Da stand auf dem großen Wohnzimmertisch der Adventskranz mit vier roten Kerzen und jeden Sonntag wurde eine weitere Kerze angezündet.
Mutti las dann immer Mundartgeschichten vom Wenzel Max vor und das Lachen und Kichern wollte kein Ende nehmen.

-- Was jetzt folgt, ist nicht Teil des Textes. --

-- ==== Sys2Proof/Laws/Blocks.lean ====
section
/-! SUPPORT. Which blocks of the state each shared operation leaves as they were: reports and replies touch the link port
alone, channels, latches and the fault record the trip unit alone, a raise without its hand-over both of them, and so
on. -/

namespace Sys2Proof.Machine

/-! ## The link port -/

@[simp] theorem State.report_pending (s : State) (b : ReportBody) : (s.report b).pending = s.pending := by unfold State.report; split <;> rfl
@[simp] theorem State.report_pins (s : State) (b : ReportBody) : (s.report b).pins = s.pins := by unfold State.report; split <;> rfl
@[simp] theorem State.report_clock (s : State) (b : ReportBody) : (s.report b).clock = s.clock := by unfold State.report; split <;> rfl
@[simp] theorem State.report_table (s : State) (b : ReportBody) : (s.report b).table = s.table := by unfold State.report; split <;> rfl
@[simp] theorem State.report_drums (s : State) (b : ReportBody) : (s.report b).drums = s.drums := by unfold State.report; split <;> rfl
@[simp] theorem State.report_inputs (s : State) (b : ReportBody) : (s.report b).inputs = s.inputs := by unfold State.report; split <;> rfl
@[simp] theorem State.report_rope (s : State) (b : ReportBody) : (s.report b).rope = s.rope := by unfold State.report; split <;> rfl
@[simp] theorem State.report_depth (s : State) (b : ReportBody) : (s.report b).depth = s.depth := by unfold State.report; split <;> rfl
@[simp] theorem State.report_env (s : State) (b : ReportBody) : (s.report b).env = s.env := by unfold State.report; split <;> rfl
@[simp] theorem State.report_wind (s : State) (b : ReportBody) : (s.report b).wind = s.wind := by unfold State.report; split <;> rfl
@[simp] theorem State.report_trip (s : State) (b : ReportBody) : (s.report b).trip = s.trip := by unfold State.report; split <;> rfl
@[simp] theorem State.report_proof (s : State) (b : ReportBody) : (s.report b).proof = s.proof := by unfold State.report; split <;> rfl

@[simp] theorem State.answer_pending (s : State) (r : Reply) : (s.answer r).pending = s.pending := rfl
@[simp] theorem State.answer_pins (s : State) (r : Reply) : (s.answer r).pins = s.pins := rfl
@[simp] theorem State.answer_clock (s : State) (r : Reply) : (s.answer r).clock = s.clock := rfl
@[simp] theorem State.answer_table (s : State) (r : Reply) : (s.answer r).table = s.table := rfl
@[simp] theorem State.answer_drums (s : State) (r : Reply) : (s.answer r).drums = s.drums := rfl
@[simp] theorem State.answer_inputs (s : State) (r : Reply) : (s.answer r).inputs = s.inputs := rfl
@[simp] theorem State.answer_rope (s : State) (r : Reply) : (s.answer r).rope = s.rope := rfl
@[simp] theorem State.answer_depth (s : State) (r : Reply) : (s.answer r).depth = s.depth := rfl
@[simp] theorem State.answer_env (s : State) (r : Reply) : (s.answer r).env = s.env := rfl
@[simp] theorem State.answer_wind (s : State) (r : Reply) : (s.answer r).wind = s.wind := rfl
@[simp] theorem State.answer_trip (s : State) (r : Reply) : (s.answer r).trip = s.trip := rfl
@[simp] theorem State.answer_proof (s : State) (r : Reply) : (s.answer r).proof = s.proof := rfl

@[simp] theorem State.transmit_pending (s : State) : (s.transmit).pending = s.pending := by unfold State.transmit; split <;> rfl
@[simp] theorem State.transmit_pins (s : State) : (s.transmit).pins = s.pins := by unfold State.transmit; split <;> rfl
@[simp] theorem State.transmit_clock (s : State) : (s.transmit).clock = s.clock := by unfold State.transmit; split <;> rfl
@[simp] theorem State.transmit_table (s : State) : (s.transmit).table = s.table := by unfold State.transmit; split <;> rfl
@[simp] theorem State.transmit_drums (s : State) : (s.transmit).drums = s.drums := by unfold State.transmit; split <;> rfl
@[simp] theorem State.transmit_inputs (s : State) : (s.transmit).inputs = s.inputs := by unfold State.transmit; split <;> rfl
@[simp] theorem State.transmit_rope (s : State) : (s.transmit).rope = s.rope := by unfold State.transmit; split <;> rfl
@[simp] theorem State.transmit_depth (s : State) : (s.transmit).depth = s.depth := by unfold State.transmit; split <;> rfl
@[simp] theorem State.transmit_env (s : State) : (s.transmit).env = s.env := by unfold State.transmit; split <;> rfl
@[simp] theorem State.transmit_wind (s : State) : (s.transmit).wind = s.wind := by unfold State.transmit; split <;> rfl
@[simp] theorem State.transmit_trip (s : State) : (s.transmit).trip = s.trip := by unfold State.transmit; split <;> rfl
@[simp] theorem State.transmit_proof (s : State) : (s.transmit).proof = s.proof := by unfold State.transmit; split <;> rfl

/-! ## The trip unit -/

@[simp] theorem State.dropActive_pending (s : State) (p : Cause → Bool) : (s.dropActive p).pending = s.pending := rfl
@[simp] theorem State.dropActive_pins (s : State) (p : Cause → Bool) : (s.dropActive p).pins = s.pins := rfl
@[simp] theorem State.dropActive_clock (s : State) (p : Cause → Bool) : (s.dropActive p).clock = s.clock := rfl
@[simp] theorem State.dropActive_link (s : State) (p : Cause → Bool) : (s.dropActive p).link = s.link := rfl
@[simp] theorem State.dropActive_table (s : State) (p : Cause → Bool) : (s.dropActive p).table = s.table := rfl
@[simp] theorem State.dropActive_drums (s : State) (p : Cause → Bool) : (s.dropActive p).drums = s.drums := rfl
@[simp] theorem State.dropActive_inputs (s : State) (p : Cause → Bool) : (s.dropActive p).inputs = s.inputs := rfl
@[simp] theorem State.dropActive_rope (s : State) (p : Cause → Bool) : (s.dropActive p).rope = s.rope := rfl
@[simp] theorem State.dropActive_depth (s : State) (p : Cause → Bool) : (s.dropActive p).depth = s.depth := rfl
@[simp] theorem State.dropActive_env (s : State) (p : Cause → Bool) : (s.dropActive p).env = s.env := rfl
@[simp] theorem State.dropActive_wind (s : State) (p : Cause → Bool) : (s.dropActive p).wind = s.wind := rfl
@[simp] theorem State.dropActive_proof (s : State) (p : Cause → Bool) : (s.dropActive p).proof = s.proof := rfl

Wir wohnten zusammen mit meiner Großmutter in einer 4-Zimmer-Wohnung in der zweiten Etage eines Geschäftshauses, die wir nun nach langem Kampf mit dem Wohnungsamt und in Einvernehmen mir dem Vermieter, allein bewohnten. Ursprünglich hatten wir nur die hinteren zwei kleinen Zimmerchen mit Dachschräge, ohne Wasseranschluß und Toilette als Behausung. Als dann die Tochter des Hauswirtes, die die beiden vorderen Zimmer bewohnte, mit Ehemann und Tochter in den Westen "abhaute", wurden diese Zimmer frei, wo es in dem einen wenigstens fließendes Wasser
gab.
Dort jedoch wollte die Wohnungsverwaltung eine sechsköpfige Umsiedlerfamilie rein setzen, was unserem Hauswirt, einem kugelrunden glatzköpfigen Frisiermeister, gar nicht in dem Kram passte. Pffh, Umsiedler! Wer weiß, was man da bekam und so ermutigte er meine Mutter die zwei Räume sofort zu beziehen. Somit waren wir, ungewollt zwar, Wohnungsbesetzer geworden.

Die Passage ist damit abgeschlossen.